- [TASK TO COMPLETE]: Which lines of the listing hold the string "have"? Copy those lines.

※

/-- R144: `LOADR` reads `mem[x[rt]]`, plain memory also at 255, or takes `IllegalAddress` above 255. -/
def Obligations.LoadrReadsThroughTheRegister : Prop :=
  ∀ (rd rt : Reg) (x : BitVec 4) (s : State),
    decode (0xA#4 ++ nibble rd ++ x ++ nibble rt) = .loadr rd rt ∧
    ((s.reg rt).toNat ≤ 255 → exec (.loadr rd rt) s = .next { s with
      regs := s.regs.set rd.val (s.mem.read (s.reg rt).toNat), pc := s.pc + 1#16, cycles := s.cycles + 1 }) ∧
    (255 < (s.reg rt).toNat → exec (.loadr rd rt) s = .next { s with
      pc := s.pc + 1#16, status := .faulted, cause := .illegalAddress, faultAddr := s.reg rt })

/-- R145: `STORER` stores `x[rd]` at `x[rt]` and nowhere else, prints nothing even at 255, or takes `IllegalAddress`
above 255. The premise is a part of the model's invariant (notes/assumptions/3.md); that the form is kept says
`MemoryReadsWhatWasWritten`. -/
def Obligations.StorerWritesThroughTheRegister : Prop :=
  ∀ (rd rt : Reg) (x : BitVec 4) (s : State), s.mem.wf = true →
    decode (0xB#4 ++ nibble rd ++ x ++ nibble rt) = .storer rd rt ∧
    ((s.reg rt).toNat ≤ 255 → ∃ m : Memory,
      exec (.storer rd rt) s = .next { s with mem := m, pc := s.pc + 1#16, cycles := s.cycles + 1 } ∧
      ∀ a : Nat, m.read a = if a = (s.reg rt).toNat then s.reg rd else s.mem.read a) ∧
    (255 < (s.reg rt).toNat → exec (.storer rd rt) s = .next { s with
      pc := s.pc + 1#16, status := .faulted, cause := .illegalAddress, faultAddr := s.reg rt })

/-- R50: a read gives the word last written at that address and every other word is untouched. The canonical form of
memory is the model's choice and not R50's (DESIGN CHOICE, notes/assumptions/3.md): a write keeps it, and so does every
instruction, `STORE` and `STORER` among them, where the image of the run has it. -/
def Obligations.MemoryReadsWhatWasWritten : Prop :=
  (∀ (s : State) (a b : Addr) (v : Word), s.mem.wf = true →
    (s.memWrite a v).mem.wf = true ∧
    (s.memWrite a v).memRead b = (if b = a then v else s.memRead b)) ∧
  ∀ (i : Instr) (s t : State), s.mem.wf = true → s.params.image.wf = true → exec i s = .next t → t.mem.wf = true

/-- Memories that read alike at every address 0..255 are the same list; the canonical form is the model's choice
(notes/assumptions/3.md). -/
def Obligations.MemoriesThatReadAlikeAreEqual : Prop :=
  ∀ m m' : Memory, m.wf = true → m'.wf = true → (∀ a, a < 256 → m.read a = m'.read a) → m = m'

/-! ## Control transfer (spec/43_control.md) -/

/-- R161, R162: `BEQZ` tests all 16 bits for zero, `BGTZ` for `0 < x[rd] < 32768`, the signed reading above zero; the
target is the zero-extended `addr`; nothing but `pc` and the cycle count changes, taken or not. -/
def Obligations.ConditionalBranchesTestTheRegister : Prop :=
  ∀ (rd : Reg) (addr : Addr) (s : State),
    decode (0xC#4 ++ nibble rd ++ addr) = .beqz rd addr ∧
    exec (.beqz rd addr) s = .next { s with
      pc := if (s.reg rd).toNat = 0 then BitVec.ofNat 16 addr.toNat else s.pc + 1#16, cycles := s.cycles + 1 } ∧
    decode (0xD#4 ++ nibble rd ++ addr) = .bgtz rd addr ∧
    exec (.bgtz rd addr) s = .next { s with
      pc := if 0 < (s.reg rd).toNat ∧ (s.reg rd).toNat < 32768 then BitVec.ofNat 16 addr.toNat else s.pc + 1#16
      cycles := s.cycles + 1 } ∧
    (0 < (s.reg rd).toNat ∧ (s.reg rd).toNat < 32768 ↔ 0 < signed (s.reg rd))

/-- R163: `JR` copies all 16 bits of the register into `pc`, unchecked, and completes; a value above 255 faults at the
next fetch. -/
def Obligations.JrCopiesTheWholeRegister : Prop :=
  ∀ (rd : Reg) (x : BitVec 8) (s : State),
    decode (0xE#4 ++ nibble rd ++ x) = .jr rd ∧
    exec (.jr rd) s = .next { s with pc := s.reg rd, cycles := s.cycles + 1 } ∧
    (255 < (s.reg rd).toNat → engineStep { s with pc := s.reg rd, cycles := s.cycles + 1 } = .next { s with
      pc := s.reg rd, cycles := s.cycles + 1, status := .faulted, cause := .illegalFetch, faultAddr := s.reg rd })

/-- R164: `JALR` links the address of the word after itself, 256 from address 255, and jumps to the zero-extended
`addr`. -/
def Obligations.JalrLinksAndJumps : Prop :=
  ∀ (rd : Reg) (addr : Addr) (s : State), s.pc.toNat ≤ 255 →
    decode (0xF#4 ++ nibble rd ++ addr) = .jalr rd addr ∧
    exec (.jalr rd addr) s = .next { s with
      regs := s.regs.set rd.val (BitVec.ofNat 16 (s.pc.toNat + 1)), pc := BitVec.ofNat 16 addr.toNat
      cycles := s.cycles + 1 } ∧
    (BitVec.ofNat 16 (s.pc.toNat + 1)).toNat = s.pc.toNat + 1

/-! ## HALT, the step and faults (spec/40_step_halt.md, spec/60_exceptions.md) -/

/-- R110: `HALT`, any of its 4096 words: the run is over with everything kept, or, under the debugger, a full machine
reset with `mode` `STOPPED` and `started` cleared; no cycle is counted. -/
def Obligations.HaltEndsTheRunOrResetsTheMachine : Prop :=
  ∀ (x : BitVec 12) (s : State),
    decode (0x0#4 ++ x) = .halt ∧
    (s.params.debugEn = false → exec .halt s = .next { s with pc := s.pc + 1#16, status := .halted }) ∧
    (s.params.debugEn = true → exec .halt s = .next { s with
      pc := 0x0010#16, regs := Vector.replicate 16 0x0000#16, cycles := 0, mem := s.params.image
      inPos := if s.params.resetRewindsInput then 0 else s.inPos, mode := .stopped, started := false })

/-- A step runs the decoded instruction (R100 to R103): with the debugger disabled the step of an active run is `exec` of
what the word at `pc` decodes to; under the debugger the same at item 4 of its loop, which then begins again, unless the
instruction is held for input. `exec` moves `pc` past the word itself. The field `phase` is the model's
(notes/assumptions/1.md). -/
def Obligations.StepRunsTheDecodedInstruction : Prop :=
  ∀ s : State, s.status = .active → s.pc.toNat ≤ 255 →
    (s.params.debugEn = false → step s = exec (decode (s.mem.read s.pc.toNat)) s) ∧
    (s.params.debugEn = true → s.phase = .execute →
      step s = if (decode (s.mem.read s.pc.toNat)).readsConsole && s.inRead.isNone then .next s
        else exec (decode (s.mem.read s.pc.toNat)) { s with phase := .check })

※

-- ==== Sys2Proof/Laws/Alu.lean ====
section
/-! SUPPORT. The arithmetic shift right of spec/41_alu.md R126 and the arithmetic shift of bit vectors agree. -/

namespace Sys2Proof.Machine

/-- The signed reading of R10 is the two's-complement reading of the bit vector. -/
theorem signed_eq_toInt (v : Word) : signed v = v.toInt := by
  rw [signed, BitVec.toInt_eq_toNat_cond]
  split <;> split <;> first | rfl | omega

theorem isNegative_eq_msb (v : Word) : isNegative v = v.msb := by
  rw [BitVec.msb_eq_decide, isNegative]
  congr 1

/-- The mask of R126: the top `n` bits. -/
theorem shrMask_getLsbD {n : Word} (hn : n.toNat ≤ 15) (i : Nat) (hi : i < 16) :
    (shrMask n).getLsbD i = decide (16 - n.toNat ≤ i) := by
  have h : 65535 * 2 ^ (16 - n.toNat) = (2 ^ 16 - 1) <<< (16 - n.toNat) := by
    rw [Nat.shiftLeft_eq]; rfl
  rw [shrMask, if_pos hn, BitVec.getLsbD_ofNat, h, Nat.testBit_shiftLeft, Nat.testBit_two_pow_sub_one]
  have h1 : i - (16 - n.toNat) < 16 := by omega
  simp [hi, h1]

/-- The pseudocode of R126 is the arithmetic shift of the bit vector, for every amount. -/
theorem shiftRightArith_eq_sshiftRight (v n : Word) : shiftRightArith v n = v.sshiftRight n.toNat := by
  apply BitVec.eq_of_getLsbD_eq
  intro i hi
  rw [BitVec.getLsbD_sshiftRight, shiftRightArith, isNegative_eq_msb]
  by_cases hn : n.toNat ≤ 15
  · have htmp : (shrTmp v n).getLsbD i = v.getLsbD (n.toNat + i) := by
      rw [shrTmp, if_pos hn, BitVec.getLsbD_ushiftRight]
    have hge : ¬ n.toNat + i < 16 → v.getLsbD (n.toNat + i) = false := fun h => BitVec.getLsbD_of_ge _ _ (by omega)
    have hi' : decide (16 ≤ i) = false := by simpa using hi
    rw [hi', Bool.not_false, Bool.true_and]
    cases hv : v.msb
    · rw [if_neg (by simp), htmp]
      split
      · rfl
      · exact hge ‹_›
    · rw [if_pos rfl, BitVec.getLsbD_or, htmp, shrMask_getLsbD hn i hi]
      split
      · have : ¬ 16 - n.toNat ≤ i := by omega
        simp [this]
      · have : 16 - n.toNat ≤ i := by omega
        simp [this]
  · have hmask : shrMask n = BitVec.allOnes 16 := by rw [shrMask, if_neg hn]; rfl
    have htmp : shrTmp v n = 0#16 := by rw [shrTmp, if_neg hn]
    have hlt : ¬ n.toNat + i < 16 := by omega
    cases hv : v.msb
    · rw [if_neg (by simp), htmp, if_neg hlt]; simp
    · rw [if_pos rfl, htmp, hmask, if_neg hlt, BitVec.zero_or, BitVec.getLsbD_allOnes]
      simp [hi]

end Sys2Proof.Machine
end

※

- [RESPONSE TO THE EXERCISE]:
  have h : 65535 * 2 ^ (16 - n.toNat) = (2 ^ 16 - 1) <<< (16 - n.toNat) := by
  have h1 : i - (16 - n.toNat) < 16 := by omega
  · have htmp : (shrTmp v n).getLsbD i = v.getLsbD (n.toNat + i) := by
    have hge : ¬ n.toNat + i < 16 → v.getLsbD (n.toNat + i) = false := fun h => BitVec.getLsbD_of_ge _ _ (by omega)
    have hi' : decide (16 ≤ i) = false := by simpa using hi
      · have : ¬ 16 - n.toNat ≤ i := by omega
      · have : 16 - n.toNat ≤ i := by omega
  · have hmask : shrMask n = BitVec.allOnes 16 := by rw [shrMask, if_neg hn]; rfl
    have htmp : shrTmp v n = 0#16 := by rw [shrTmp, if_neg hn]
    have hlt : ¬ n.toNat + i < 16 := by omega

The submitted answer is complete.